1888 painting by Lawrence Alma-Tadema

The Roses of Heliogabalus is an oil painting by the Anglo-Dutch artist Sir Lawrence Alma-Tadema, from 1888. It depicts the young Roman emperor Elagabalus (203–222 AD) hosting a banquet. It is held in a private collection.

==Subject==
The painting measures 132.7 × 214.4 cm. It shows a group of Roman diners at a banquet, being swamped by drifts of pink rose petals falling from a false ceiling above. The youthful Roman emperor Elagabalus, wearing a golden silk robe and tiara, watches the spectacle from a platform behind them, with other garlanded guests. A woman plays the double pipes beside a marble pillar in the background, wearing the leopard skin of a maenad, with a bronze statue of Dionysus, based on the Ludovisi Dionysus, in front of a view of distant hills.

The painting depicts a (probably invented) episode in the life of the Roman emperor Elagabalus, also known as Heliogabalus, taken from the Augustan History.
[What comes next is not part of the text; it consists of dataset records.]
/-- The source ends in `n` Bytes `n` when it is what stands before them followed by `n` Bytes `n`. -/
theorem sourceBytes_eq_append_iff (s : State) {n : Nat} (hn : n ≤ s.slen.toNat) :
    s.sourceBytes = s.memRead s.sptr.toNat (s.slen.toNat - n) ++ List.replicate n (BitVec.ofNat 8 n)
      ↔ ∀ k, s.slen.toNat - n ≤ k → k < s.slen.toNat → s.byteAt (s.sptr.toNat + k) = BitVec.ofNat 8 n := by
  constructor
  · intro h k hk hlt
    have hbyte := List.getElem_of_eq h (i := k) (by simpa using hlt)
    rwa [State.getElem_sourceBytes, List.getElem_append_right (by simpa using hk), List.getElem_replicate] at hbyte
  · intro h
    refine List.ext_getElem (by simp [hn]) (fun k hk _ => ?_)
    have hlt : k < s.slen.toNat := by simpa using hk
    rw [State.getElem_sourceBytes]
    by_cases hsplit : k < s.slen.toNat - n
    · rw [List.getElem_append_left (by simpa using hsplit), State.getElem_memRead]
    · rw [List.getElem_append_right (by simpa using hsplit), List.getElem_replicate, h k (by omega) hlt]

/-- `n` Bytes `n` end the source and fill its last block. -/
def State.EndsInPadding (s : State) (n : Nat) : Prop :=
  1 ≤ n ∧ n ≤ 16 ∧ n ≤ s.slen.toNat ∧ s.slen.toNat % 16 = 0
    ∧ ∀ k, s.slen.toNat - n ≤ k → k < s.slen.toNat → s.byteAt (s.sptr.toNat + k) = BitVec.ofNat 8 n

/-- A trailer in `MEM` is a padding of what stands before it. -/
theorem State.EndsInPadding.pkcs7Unpad_eq {s : State} {n : Nat} (h : s.EndsInPadding n) :
    pkcs7Unpad s.sourceBytes blockSize = .ok (s.memRead s.sptr.toNat (s.slen.toNat - n)) := by
  obtain ⟨hn, hle, hslen, hblocks, hbytes⟩ := h
  refine PadsTo.pkcs7Unpad_eq (by decide) ⟨n, hn, hle, ?_, (sourceBytes_eq_append_iff s hslen).2 hbytes⟩
  rwa [State.length_memRead, Nat.sub_add_cancel hslen]

/-- Where unpadding the source succeeds, a trailer stands in `MEM`. -/
theorem State.exists_endsInPadding {s : State} {d : List Byte} (h : pkcs7Unpad s.sourceBytes blockSize = .ok d) :
    ∃ n, s.EndsInPadding n := by
  obtain ⟨n, hn, hle, hfill, heq⟩ := padsTo_of_pkcs7Unpad h
  have hlength : s.slen.toNat = d.length + n := by simpa using congrArg List.length heq
  have hd : d = s.memRead s.sptr.toNat (s.slen.toNat - n) := by
    refine List.ext_getElem (by simp [hlength]) (fun k hk _ => ?_)
    have hbyte := List.getElem_of_eq heq (i := k) (by simp [hlength]; omega)
    rw [State.getElem_sourceBytes, List.getElem_append_left hk] at hbyte
    rw [← hbyte, State.getElem_memRead]
  refine ⟨n, hn, hle, by omega, hlength ▸ hfill, (sourceBytes_eq_append_iff s (by omega)).1 ?_⟩
  rw [← hd, heq]

/-- Settles O52: unpadding succeeds exactly on a source with a trailer, and its result is stored by the check order. -/
theorem pkcs7UnpadResult : Obligations.Pkcs7UnpadResult := by
  refine fun s => ⟨⟨rfl, rfl⟩, exec_refusedWhenFatal _ s, fun hf => ?_⟩
  have hruns := checksThenStores_pkcs7Unpad s
  refine ⟨hruns.sourceOutside hf id, fun hsrc => ⟨fun n hn hle hslen hblocks hbytes => ?_, fun hnone => ?_⟩⟩
  · have htrailer : s.EndsInPadding n := ⟨hn, hle, hslen, hblocks, hbytes⟩
    rw [htrailer.pkcs7Unpad_eq] at hruns
    refine ⟨fun hdst => hruns.resultOutside hf id (Nat.not_lt.2 hsrc) (by rwa [State.length_memRead]),
      fun hdst => ?_⟩
    exact ⟨_, hruns.exec_eq hf id (Nat.not_lt.2 hsrc) (by rwa [State.length_memRead]), storedAt_stored s _⟩
  · cases hunpad : pkcs7Unpad s.sourceBytes blockSize with
    | ok d => exact absurd (State.exists_endsInPadding hunpad) hnone
    | error e =>
      rw [hunpad, pkcs7Unpad_error hunpad] at hruns
      exact hruns.paddingError hf id (Nat.not_lt.2 hsrc)

end Sys2Proof.Machine
end

section
/-! XOR of blocks, blocks of a sequence, and the chain value (45_padding_cbc.md R122 to R124). -/

namespace Sys2Proof.Machine

/-! ### XOR of blocks (R122) -/

theorem xorBlock_assoc (x y z : List Byte) : xorBlock (xorBlock x y) z = xorBlock x (xorBlock y z) := by
  induction x generalizing y z with
  | nil => rfl
  | cons a x ih =>
    cases y with
    | nil => rfl
    | cons b y =>
      cases z with
      | nil => rfl
      | cons c z => exact congrArg₂ List.cons (BitVec.xor_assoc a b c) (ih y z)

theorem xorBlock_comm (x y : List Byte) : xorBlock x y = xorBlock y x :=
  List.zipWith_comm_of_comm BitVec.xor_comm

theorem xorBlock_self (x : List Byte) : xorBlock x x = List.replicate x.length 0 := by
  simp [xorBlock]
Alma-Tadema depicts Elagabalus smothering his unsuspecting guests with rose petals released from a false ceiling. The original references are:

Stravit et triclinia de rosa et lectos et porticus.

He used to strew roses and all manner of flowers ... over his banqueting-rooms, his couches and his porticoes.

Oppressit in tricliniis versatilibus parasitos suos violis et floribus, sic ut animam aliqui efflaverint, cum erepere ad summum non possent.

In a banqueting-room with a reversible ceiling, he once buried his guests in violets and other flowers, so that some were actually smothered to death, being unable to crawl out to the top.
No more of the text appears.